> WHAT TO DO
Take the material below from its first line through the line containing "(indexed p i s).2.stopReason" and, please, write those lines again exactly.

> ENTRIES SUPPLIED
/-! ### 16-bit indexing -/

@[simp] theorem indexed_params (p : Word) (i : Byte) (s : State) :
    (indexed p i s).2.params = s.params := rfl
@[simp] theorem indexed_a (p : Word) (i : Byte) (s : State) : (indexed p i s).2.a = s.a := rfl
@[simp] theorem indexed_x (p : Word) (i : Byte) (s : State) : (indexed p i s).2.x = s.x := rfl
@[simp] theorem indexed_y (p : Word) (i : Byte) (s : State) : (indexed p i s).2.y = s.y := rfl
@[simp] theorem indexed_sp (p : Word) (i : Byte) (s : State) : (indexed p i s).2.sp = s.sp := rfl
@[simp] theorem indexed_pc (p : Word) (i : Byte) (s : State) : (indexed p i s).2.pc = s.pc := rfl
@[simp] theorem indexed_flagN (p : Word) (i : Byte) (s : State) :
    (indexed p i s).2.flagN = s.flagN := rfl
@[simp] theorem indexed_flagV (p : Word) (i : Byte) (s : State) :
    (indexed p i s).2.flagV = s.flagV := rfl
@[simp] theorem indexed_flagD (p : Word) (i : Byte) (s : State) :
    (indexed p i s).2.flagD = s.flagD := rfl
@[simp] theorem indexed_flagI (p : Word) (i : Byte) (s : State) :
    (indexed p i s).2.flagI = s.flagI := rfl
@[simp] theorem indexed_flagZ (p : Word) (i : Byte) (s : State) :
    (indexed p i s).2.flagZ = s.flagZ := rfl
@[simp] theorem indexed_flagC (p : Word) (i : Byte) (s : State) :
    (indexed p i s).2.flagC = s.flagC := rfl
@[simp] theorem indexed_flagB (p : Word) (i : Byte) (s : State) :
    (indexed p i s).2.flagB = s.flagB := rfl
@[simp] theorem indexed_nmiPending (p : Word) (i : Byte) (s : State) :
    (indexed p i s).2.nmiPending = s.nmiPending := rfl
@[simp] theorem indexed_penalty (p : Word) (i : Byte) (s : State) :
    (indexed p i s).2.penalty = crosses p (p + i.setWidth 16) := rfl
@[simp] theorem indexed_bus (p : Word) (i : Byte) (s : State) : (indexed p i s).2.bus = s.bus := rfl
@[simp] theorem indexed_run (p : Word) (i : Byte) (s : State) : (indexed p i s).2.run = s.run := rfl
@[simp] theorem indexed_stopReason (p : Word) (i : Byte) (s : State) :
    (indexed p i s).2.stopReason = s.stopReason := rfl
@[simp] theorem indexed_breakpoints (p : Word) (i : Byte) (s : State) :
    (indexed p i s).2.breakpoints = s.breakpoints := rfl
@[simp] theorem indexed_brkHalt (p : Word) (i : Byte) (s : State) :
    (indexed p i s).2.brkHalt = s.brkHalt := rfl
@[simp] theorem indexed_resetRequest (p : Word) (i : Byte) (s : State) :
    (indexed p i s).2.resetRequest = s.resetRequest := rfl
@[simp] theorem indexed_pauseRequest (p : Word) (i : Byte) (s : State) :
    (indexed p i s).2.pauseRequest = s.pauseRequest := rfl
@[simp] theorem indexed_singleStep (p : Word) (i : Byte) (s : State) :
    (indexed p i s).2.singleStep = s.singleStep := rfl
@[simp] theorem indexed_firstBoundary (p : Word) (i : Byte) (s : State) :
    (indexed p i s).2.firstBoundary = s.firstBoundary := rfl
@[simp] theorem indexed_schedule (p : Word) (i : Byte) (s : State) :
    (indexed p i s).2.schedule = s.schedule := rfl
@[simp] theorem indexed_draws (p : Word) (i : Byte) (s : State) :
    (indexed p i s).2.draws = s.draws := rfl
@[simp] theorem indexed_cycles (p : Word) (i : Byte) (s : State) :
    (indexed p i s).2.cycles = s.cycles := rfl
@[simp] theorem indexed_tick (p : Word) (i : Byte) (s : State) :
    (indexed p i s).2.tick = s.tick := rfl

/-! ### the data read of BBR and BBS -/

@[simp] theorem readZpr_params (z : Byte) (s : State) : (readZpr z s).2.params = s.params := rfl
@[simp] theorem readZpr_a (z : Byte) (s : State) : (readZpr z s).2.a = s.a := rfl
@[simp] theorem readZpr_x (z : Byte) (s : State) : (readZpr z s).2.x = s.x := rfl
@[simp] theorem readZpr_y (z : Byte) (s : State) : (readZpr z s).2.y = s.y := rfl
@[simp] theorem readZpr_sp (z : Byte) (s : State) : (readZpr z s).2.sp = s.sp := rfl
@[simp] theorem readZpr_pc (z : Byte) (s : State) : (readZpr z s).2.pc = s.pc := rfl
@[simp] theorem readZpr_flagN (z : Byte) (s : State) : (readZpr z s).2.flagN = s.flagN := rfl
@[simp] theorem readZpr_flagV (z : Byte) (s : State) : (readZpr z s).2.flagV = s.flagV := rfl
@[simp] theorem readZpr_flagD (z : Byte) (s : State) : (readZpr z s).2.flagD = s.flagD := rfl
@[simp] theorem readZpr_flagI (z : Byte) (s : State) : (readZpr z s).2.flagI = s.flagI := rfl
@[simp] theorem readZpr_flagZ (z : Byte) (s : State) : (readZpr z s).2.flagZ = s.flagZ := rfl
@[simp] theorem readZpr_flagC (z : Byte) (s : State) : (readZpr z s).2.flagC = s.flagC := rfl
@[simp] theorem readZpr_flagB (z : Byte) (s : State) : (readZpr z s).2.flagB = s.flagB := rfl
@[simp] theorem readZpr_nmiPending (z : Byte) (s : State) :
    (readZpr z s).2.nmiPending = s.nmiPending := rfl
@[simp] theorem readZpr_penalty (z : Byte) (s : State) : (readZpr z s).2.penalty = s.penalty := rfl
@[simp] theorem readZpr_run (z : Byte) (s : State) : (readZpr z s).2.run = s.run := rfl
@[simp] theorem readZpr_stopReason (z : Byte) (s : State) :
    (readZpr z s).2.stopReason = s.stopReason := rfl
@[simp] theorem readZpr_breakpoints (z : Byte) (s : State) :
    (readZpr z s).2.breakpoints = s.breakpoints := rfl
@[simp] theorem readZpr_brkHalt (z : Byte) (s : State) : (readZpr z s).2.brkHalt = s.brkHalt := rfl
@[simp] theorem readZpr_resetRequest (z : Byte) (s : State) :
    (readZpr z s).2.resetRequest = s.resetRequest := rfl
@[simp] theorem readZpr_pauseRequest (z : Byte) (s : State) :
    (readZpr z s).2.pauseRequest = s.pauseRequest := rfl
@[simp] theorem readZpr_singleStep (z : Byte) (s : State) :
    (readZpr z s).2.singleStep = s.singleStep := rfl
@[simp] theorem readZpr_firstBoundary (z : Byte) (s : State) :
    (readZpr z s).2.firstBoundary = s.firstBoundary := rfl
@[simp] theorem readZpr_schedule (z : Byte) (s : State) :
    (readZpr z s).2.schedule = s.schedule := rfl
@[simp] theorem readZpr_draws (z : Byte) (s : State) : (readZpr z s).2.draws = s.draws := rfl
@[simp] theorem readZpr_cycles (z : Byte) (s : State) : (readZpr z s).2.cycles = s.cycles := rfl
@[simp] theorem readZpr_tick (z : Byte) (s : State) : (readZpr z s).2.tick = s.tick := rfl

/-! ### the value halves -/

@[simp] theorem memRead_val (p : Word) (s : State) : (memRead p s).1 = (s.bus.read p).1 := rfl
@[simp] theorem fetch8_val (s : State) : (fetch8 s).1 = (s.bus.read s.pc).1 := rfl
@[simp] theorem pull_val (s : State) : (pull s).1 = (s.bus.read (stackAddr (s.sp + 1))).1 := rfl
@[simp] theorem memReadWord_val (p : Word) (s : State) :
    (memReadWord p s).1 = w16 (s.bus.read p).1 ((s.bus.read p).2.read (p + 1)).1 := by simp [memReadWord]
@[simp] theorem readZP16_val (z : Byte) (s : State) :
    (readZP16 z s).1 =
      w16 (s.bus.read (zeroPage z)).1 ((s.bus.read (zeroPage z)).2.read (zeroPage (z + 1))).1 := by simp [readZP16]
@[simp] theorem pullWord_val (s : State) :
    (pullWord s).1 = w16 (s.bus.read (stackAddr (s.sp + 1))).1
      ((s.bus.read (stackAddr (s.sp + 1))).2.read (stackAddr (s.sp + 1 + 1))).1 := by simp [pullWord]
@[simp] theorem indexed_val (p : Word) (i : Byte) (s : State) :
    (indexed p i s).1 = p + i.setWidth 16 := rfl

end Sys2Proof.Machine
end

> RESULT FOR THIS EXERCISE
/-! ### 16-bit indexing -/

@[simp] theorem indexed_params (p : Word) (i : Byte) (s : State) :
    (indexed p i s).2.params = s.params := rfl
@[simp] theorem indexed_a (p : Word) (i : Byte) (s : State) : (indexed p i s).2.a = s.a := rfl
@[simp] theorem indexed_x (p : Word) (i : Byte) (s : State) : (indexed p i s).2.x = s.x := rfl
@[simp] theorem indexed_y (p : Word) (i : Byte) (s : State) : (indexed p i s).2.y = s.y := rfl
@[simp] theorem indexed_sp (p : Word) (i : Byte) (s : State) : (indexed p i s).2.sp = s.sp := rfl
@[simp] theorem indexed_pc (p : Word) (i : Byte) (s : State) : (indexed p i s).2.pc = s.pc := rfl
@[simp] theorem indexed_flagN (p : Word) (i : Byte) (s : State) :
    (indexed p i s).2.flagN = s.flagN := rfl
@[simp] theorem indexed_flagV (p : Word) (i : Byte) (s : State) :
    (indexed p i s).2.flagV = s.flagV := rfl
@[simp] theorem indexed_flagD (p : Word) (i : Byte) (s : State) :
    (indexed p i s).2.flagD = s.flagD := rfl
@[simp] theorem indexed_flagI (p : Word) (i : Byte) (s : State) :
    (indexed p i s).2.flagI = s.flagI := rfl
@[simp] theorem indexed_flagZ (p : Word) (i : Byte) (s : State) :
    (indexed p i s).2.flagZ = s.flagZ := rfl
@[simp] theorem indexed_flagC (p : Word) (i : Byte) (s : State) :
    (indexed p i s).2.flagC = s.flagC := rfl
@[simp] theorem indexed_flagB (p : Word) (i : Byte) (s : State) :
    (indexed p i s).2.flagB = s.flagB := rfl
@[simp] theorem indexed_nmiPending (p : Word) (i : Byte) (s : State) :
    (indexed p i s).2.nmiPending = s.nmiPending := rfl
@[simp] theorem indexed_penalty (p : Word) (i : Byte) (s : State) :
    (indexed p i s).2.penalty = crosses p (p + i.setWidth 16) := rfl
@[simp] theorem indexed_bus (p : Word) (i : Byte) (s : State) : (indexed p i s).2.bus = s.bus := rfl
@[simp] theorem indexed_run (p : Word) (i : Byte) (s : State) : (indexed p i s).2.run = s.run := rfl
@[simp] theorem indexed_stopReason (p : Word) (i : Byte) (s : State) :
    (indexed p i s).2.stopReason = s.stopReason := rfl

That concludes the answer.